Data excerpts
=====

/-- The fields of pages of type 0x04, page 0. -/
def fields04_0 : List Field :=
  [R.KEYS_CERT_SLOTS, R.KEYS_MEAS_INDICES, R.KEYS_IDENTITY_READY, R.KEYS_TRIAL_BOOT, R.KEYS_BOOT_SLOT,
   R.KEYS_DEVID_DIGEST, R.KEYS_WRAP_DIGEST, R.KEYS_ALIAS_DIGEST, R.KEYS_SECURITY_FLOOR, R.KEYS_IMAGE_VERSION,
   R.KEYS_CHALLENGES, R.KEYS_MEAS_REQUESTS]

/-- The fields of pages of type 0x04, page 1. -/
def fields04_1 : List Field :=
  [R.KEYS1_IMPORTS, R.KEYS1_UNWRAP_FAILS, R.KEYS1_KEY_ID, R.KEYS1_LOADED, R.KEYS1_REFS, R.KEYS1_KEYS_LOADED]

/-- The fields of pages of type 0x08, page 0. -/
def fields08_0 : List Field :=
  [R.DIE_LAST_START_STAMP, R.DIE_LAST_CUT_STAMP, R.DIE_LAST_RELEASE_STAMP, R.DIE_MODE, R.DIE_CAUSE, R.DIE_COLD,
   R.DIE_DRAIN_US, R.DIE_LEFTOVER, R.DIE_INTERRUPTED, R.DIE_RSTATUS, R.DIE_STEP_LIMIT_US, R.DIE_NOBUF_LIMIT_MS,
   R.DIE_HANG_REPEAT_S, R.DIE_ESCALATE, R.DIE_ANY_CUT_STAMP, R.DIE_ANY_SCOPE, R.DIE_ANY_TARGET, R.DIE_CORE_RESETS,
   R.DIE_CLUSTER_RESETS, R.DIE_PARTITION_RESETS, R.DIE_WARM_DIE_RESETS, R.DIE_HANGS, R.DIE_ESCALATIONS,
   R.DIE_NOBUF_GIVEUPS, R.DIE_GEN_WAITS, R.DIE_GATED, R.DIE_DRAINING, R.DIE_RESTORING, R.DIE_CTL_COLD]

/-- The fields of pages of type 0x09, page 0. -/
def fields09_0 : List Field :=
  [R.PART_LAST_START_STAMP, R.PART_LAST_CUT_STAMP, R.PART_LAST_RELEASE_STAMP, R.PART_MODE, R.PART_CAUSE,
   R.PART_DRAIN_US, R.PART_LEFTOVER, R.PART_INTERRUPTED, R.PART_RSTATUS, R.PART_RAIL_MV, R.PART_RAISE_STEPS,
   R.PART_SLEWING, R.PART_GATED, R.PART_DRAINING, R.PART_RESTORING]

/-- The fields of pages of type 0x0A, page 0. -/
def fields0A_0 : List Field :=
  [R.CLU_M_SPARES, R.CLU_V_SPARES, R.CLU_S_SPARES, R.CLU_M_ABSENT, R.CLU_V_ABSENT, R.CLU_S_ABSENT,
   R.CLU_LAST_START_STAMP, R.CLU_LAST_CUT_STAMP, R.CLU_LAST_RELEASE_STAMP, R.CLU_MODE, R.CLU_CAUSE, R.CLU_DRAIN_US,
   R.CLU_LEFTOVER, R.CLU_INTERRUPTED, R.CLU_RSTATUS, R.CLU_GATED, R.CLU_DRAINING, R.CLU_RESTORING]

/-- The fields of pages of type 0x10, page 0. -/
def fields10_0 : List Field :=
  [R.MCORE_ENGINES, R.MCORE_SRAM_KIB, R.MCORE_DESC_SLOTS, R.MCORE_SEQ_RUN, R.MCORE_IDLE, R.MCORE_HOLDING,
   R.MCORE_RUNNING, R.MCORE_STEPS, R.MCORE_CREDIT_WAIT, R.MCORE_SHIFTED, R.MCORE_SPLIT_EXTRA, R.MCORE_ACT_WIDENED,
   R.MCORE_WIDENED, R.MCORE_RANGE_VIOL, R.MCORE_RANGE_EXCEEDED, R.MCORE_SLOW_TIER, R.MCORE_HOLLOW_OUT,
   R.MCORE_FAILED_TILES, R.MCORE_UNMATCHED, R.MCORE_LAST_RANGE_STAMP, R.MCORE_RANGE_STREAM, R.MCORE_RANGE_SEQ,
   R.MCORE_RANGE_DESC, R.MCORE_RANGE_NONFINITE]

/-- The fields of pages of type 0x10, page 1. -/
def fields10_1 : List Field :=
  [R.MCORE1_DESC_BASE, R.MCORE1_DESC_COUNT, R.MCORE1_STREAM_BASE, R.MCORE1_STREAM_COUNT, R.MCORE1_SLOW_VCORE,
   R.MCORE1_RANGE_ACTION, R.MCORE1_LAST_FIRE_STAMP, R.MCORE1_HOLD_STAMP, R.MCORE1_REEXEC_FRACTION,
   R.MCORE1_REEXEC_PATH, R.MCORE1_TOL_MULT, R.MCORE1_REEXEC_SALT, R.MCORE1_EFFECTIVE_FRACTION, R.MCORE1_TWIN_MAP,
   R.MCORE1_REEXEC_TILES, R.MCORE1_REEXEC_MISMATCHES, R.MCORE1_REEXEC_SKIPPED, R.MCORE1_LAST_MISMATCH_STAMP,
   R.MCORE1_MISMATCH_ENGINE, R.MCORE1_MISMATCH_CHANNEL, R.MCORE1_MISMATCH_PATH]

/-- The fields of pages of type 0x11, page 0. -/
def fields11_0 : List Field :=
  [R.POST_CORR_EN, R.POST_CG_A_0, R.POST_CO_A_0, R.POST_CG_A_1, R.POST_CO_A_1, R.POST_CG_B_0, R.POST_CO_B_0,
   R.POST_CG_B_1, R.POST_CO_B_1, R.POST_ACC_BITS, R.POST_ACC_FRAC, R.POST_BUF0_BUSY, R.POST_BUF1_BUSY]

/-- The fields of pages of type 0x11, page 1. -/
def fields11_1 : List Field :=
  [R.POST1_XLO, R.POST1_SEG_SCALE, R.POST1_SLOPE, R.POST1_INTERCEPT]

/-- The fields of pages of type 0x12, page 0. -/
def fields12_0 : List Field :=
  [R.ENG_ROWS, R.ENG_SLICES, R.ENG_PILOT_SLICES, R.ENG_MAX_ACTIVE_ROWS, R.ENG_PILOT_EN, R.ENG_ZERO_SKIP,
   R.ENG_PILOT_NOW, R.ENG_A_STATE, R.ENG_B_STATE, R.ENG_A_IN_USE, R.ENG_B_IN_USE, R.ENG_A_RETRIM, R.ENG_B_RETRIM,
   R.ENG_A_DRIFT_HARD, R.ENG_B_DRIFT_HARD, R.ENG_PILOT_STALE, R.ENG_EPOCH0_BANK, R.ENG_EPOCH1_BANK,
   R.ENG_EPOCH2_BANK, R.ENG_EPOCH3_BANK, R.ENG_ACTIVE, R.ENG_MODE, R.ENG_RES_BITS, R.ENG_GROUP_ROWS,
   R.ENG_CLIP_ACTION, R.ENG_CLIPS, R.ENG_CLIP_TILES, R.ENG_SPLITS, R.ENG_REPEATS, R.ENG_REPEAT_CYCLES,
   R.ENG_TILE_COUNT, R.ENG_BUSY_CYCLES, R.ENG_LAST_CLIP_STAMP, R.ENG_CLIP_GROUP, R.ENG_CLIP_PLANE, R.ENG_CLIP_SLICE,
   R.ENG_CLIP_SIDE, R.ENG_CLIP_BITS, R.ENG_CLIP_EPOCH, R.ENG_CLIP_BANK]

/-- The fields of pages of type 0x12, page 1. -/
def fields12_1 : List Field :=
  [R.ENG1_INTERVAL, R.ENG1_FILTER_SHIFT, R.ENG1_TRACK_STAGED, R.ENG1_GAIN_LIMIT, R.ENG1_OFFSET_LIMIT,
   R.ENG1_LIN_LIMIT, R.ENG1_JUMP_LIMIT, R.ENG1_SWEEPS, R.ENG1_FORCED, R.ENG1_SWEEP_STAMP_A, R.ENG1_SWEEP_STAMP_B,
   R.ENG1_GAIN_A, R.ENG1_GAIN_B, R.ENG1_OFFSET_A, R.ENG1_OFFSET_B, R.ENG1_SPAN_BASE_A, R.ENG1_SPAN_BASE_B,
   R.ENG1_ZERO_BASE_A, R.ENG1_ZERO_BASE_B, R.ENG1_READ_A_LO, R.ENG1_READ_B_LO, R.ENG1_READ_A_HI, R.ENG1_READ_B_HI]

=====

Using the data above, print exactly the lines from the line that contains "R.PART_SLEWING, R.PART_GATED, R.PART_DRAINING, R.PART_RESTORING]" through the line that contains "R.CLU_GATED, R.CLU_DRAINING, R.CLU_RESTORING]", with both included.

   R.PART_SLEWING, R.PART_GATED, R.PART_DRAINING, R.PART_RESTORING]

/-- The fields of pages of type 0x0A, page 0. -/
def fields0A_0 : List Field :=
  [R.CLU_M_SPARES, R.CLU_V_SPARES, R.CLU_S_SPARES, R.CLU_M_ABSENT, R.CLU_V_ABSENT, R.CLU_S_ABSENT,
   R.CLU_LAST_START_STAMP, R.CLU_LAST_CUT_STAMP, R.CLU_LAST_RELEASE_STAMP, R.CLU_MODE, R.CLU_CAUSE, R.CLU_DRAIN_US,
   R.CLU_LEFTOVER, R.CLU_INTERRUPTED, R.CLU_RSTATUS, R.CLU_GATED, R.CLU_DRAINING, R.CLU_RESTORING]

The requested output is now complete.